» **Your objective**: Report all lines of the records that contain "output".

START Supplied entries

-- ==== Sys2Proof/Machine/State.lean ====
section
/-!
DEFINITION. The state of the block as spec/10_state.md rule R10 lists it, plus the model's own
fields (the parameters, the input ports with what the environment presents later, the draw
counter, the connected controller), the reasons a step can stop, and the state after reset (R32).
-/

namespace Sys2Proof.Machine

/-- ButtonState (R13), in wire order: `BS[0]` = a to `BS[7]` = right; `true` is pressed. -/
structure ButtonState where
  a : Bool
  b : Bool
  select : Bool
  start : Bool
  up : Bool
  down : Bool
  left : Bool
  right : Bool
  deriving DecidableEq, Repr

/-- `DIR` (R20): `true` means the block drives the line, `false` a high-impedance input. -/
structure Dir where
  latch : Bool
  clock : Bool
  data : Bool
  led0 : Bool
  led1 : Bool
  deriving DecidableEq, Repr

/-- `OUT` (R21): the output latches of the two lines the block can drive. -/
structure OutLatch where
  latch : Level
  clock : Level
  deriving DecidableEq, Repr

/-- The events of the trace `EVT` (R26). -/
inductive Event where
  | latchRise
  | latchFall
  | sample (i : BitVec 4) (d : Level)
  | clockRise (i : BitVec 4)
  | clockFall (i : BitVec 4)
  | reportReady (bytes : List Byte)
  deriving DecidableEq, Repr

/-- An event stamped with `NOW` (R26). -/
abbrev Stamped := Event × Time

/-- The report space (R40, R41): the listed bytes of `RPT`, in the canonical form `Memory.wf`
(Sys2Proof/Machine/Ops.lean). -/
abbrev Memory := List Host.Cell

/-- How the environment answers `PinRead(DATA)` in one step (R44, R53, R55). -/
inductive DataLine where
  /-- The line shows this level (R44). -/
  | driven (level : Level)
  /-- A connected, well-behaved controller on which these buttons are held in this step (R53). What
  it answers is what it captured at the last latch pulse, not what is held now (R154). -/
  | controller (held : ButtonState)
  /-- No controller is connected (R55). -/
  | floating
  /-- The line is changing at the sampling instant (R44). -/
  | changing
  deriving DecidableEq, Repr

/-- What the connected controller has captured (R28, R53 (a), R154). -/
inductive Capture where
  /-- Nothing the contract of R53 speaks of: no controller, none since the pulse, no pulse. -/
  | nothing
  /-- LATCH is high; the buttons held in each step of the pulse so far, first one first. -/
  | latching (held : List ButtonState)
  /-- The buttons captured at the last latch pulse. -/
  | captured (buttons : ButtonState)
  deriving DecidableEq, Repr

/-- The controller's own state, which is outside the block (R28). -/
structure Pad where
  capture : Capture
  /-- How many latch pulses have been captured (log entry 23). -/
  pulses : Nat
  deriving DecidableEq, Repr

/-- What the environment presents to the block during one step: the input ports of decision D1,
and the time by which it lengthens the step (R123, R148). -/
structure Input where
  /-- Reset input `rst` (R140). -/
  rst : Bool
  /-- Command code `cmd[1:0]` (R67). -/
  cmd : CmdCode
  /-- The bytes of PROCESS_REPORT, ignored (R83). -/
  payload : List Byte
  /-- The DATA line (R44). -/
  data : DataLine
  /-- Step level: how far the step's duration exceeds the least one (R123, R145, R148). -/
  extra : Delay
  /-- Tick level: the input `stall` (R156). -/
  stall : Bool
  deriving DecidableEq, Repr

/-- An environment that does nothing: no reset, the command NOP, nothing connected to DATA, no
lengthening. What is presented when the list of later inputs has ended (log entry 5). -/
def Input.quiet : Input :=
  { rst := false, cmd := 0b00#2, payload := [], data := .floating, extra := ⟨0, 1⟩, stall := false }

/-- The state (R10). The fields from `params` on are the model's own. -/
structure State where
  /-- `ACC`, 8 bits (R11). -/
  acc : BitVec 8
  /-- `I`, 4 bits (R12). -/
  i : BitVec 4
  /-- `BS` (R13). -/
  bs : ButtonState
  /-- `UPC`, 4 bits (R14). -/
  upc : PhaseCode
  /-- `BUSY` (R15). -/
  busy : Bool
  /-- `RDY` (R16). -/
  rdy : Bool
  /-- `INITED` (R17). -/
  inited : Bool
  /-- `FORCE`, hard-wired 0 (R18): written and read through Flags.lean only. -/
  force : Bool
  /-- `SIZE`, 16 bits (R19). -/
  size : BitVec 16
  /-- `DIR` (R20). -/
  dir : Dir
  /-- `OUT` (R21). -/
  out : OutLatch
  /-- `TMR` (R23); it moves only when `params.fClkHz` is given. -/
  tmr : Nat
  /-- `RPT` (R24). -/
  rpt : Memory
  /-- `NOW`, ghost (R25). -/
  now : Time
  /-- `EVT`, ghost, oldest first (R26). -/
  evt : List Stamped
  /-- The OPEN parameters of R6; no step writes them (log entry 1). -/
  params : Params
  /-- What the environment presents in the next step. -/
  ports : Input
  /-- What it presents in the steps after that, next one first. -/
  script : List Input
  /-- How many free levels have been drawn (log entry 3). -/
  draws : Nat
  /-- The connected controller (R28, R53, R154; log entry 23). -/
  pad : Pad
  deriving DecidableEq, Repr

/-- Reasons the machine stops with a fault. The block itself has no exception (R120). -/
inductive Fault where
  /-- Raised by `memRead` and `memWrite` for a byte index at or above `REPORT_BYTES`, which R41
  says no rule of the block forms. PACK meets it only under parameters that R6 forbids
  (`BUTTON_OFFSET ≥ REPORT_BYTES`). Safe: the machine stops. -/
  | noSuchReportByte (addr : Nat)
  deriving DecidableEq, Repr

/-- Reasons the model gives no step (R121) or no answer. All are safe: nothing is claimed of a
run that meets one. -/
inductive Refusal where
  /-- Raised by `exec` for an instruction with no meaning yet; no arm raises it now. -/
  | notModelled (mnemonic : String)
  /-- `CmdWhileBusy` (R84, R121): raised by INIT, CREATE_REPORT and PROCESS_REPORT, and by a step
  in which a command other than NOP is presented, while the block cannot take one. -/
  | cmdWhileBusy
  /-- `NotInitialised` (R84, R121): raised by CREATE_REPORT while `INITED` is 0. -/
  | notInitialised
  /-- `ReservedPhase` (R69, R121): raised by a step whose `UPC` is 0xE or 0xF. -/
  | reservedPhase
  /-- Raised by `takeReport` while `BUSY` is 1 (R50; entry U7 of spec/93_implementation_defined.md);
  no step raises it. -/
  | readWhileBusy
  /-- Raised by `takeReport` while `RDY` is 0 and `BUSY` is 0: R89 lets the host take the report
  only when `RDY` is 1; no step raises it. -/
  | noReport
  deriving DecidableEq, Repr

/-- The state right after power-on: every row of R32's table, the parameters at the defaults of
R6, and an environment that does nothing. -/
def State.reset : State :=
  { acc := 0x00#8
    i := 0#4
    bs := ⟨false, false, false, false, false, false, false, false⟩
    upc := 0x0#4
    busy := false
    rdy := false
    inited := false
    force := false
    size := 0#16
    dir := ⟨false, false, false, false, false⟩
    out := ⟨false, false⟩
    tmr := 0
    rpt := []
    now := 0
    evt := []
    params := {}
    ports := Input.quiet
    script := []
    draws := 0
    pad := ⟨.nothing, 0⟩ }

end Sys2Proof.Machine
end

END Supplied entries
START Supplied entries

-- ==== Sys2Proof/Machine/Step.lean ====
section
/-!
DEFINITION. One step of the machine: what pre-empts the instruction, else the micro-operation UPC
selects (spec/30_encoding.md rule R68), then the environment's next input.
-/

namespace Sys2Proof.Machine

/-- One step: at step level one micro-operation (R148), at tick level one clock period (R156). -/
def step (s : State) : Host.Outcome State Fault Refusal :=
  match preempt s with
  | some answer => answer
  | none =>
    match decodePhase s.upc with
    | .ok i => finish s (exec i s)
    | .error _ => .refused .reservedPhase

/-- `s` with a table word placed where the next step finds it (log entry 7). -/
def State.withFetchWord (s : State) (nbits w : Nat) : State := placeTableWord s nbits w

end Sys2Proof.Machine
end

END Supplied entries
START Supplied entries

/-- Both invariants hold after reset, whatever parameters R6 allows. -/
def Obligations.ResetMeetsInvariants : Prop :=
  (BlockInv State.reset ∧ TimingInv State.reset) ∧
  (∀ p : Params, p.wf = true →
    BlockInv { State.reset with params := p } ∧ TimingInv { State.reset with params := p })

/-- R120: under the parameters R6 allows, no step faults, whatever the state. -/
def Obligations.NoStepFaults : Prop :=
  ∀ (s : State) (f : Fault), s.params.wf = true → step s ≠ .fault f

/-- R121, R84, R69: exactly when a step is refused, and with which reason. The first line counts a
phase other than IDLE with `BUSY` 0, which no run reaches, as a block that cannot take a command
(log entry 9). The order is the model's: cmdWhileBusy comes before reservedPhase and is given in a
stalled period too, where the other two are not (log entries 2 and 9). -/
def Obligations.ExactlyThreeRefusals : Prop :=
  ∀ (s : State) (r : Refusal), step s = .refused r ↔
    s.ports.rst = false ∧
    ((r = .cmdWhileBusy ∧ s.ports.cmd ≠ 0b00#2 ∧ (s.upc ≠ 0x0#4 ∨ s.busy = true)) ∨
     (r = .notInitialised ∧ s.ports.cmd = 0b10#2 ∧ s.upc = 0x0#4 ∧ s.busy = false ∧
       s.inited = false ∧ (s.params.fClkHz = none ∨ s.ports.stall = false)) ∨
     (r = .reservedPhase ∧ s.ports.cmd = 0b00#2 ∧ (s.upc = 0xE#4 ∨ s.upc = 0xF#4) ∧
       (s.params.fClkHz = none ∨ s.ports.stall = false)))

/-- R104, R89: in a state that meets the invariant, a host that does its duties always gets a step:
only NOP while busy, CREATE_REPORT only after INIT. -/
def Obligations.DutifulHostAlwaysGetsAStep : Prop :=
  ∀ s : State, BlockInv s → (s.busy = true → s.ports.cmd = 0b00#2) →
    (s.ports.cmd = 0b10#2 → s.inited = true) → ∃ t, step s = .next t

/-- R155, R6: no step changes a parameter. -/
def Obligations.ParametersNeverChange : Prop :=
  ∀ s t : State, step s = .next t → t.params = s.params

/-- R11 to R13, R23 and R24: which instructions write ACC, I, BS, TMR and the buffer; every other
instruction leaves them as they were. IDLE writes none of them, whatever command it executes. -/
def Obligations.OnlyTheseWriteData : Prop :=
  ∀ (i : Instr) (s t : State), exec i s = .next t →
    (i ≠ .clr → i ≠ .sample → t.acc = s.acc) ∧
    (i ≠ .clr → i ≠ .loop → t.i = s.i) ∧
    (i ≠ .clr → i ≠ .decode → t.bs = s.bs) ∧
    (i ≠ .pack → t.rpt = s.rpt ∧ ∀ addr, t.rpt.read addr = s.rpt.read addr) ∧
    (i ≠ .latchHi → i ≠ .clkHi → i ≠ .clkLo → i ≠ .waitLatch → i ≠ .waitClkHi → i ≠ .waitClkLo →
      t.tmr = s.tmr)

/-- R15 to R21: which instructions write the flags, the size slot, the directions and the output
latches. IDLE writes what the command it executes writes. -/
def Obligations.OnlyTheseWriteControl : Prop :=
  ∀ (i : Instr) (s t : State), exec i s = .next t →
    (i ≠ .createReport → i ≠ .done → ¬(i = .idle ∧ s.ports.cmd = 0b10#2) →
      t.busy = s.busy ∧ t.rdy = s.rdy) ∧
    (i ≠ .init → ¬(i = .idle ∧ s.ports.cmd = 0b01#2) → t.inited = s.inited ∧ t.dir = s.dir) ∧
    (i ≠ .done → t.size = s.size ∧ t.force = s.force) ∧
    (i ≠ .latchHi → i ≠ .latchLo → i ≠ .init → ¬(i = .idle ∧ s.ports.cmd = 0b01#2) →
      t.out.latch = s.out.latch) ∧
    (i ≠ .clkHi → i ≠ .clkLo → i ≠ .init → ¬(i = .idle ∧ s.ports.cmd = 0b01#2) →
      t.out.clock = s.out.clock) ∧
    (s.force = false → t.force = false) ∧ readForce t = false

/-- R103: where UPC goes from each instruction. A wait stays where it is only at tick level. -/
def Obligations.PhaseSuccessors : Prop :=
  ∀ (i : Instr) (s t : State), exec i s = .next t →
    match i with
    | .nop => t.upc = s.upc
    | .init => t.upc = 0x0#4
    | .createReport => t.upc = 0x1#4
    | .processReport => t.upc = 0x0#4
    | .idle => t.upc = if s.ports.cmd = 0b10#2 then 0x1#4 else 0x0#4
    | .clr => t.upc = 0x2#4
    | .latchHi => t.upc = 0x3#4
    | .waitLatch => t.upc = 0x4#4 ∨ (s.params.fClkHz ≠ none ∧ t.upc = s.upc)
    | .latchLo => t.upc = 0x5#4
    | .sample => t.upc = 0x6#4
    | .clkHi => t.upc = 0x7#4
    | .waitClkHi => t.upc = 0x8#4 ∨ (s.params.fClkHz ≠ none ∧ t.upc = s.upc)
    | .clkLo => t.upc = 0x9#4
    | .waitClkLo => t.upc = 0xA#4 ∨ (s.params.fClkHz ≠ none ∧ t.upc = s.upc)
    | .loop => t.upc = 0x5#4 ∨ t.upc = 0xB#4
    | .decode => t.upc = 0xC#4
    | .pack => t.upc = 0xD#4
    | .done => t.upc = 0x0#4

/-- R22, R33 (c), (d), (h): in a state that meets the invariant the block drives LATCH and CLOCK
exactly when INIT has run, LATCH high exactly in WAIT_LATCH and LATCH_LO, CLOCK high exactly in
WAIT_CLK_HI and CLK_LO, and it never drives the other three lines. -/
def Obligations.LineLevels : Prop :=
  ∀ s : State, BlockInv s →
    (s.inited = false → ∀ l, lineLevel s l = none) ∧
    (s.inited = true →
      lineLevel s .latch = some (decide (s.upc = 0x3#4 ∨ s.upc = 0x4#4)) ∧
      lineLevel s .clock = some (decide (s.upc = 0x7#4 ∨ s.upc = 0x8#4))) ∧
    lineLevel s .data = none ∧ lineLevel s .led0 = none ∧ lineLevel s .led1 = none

END Supplied entries

» **Reply**:
/-- `OUT` (R21): the output latches of the two lines the block can drive. -/
/-- R15 to R21: which instructions write the flags, the size slot, the directions and the output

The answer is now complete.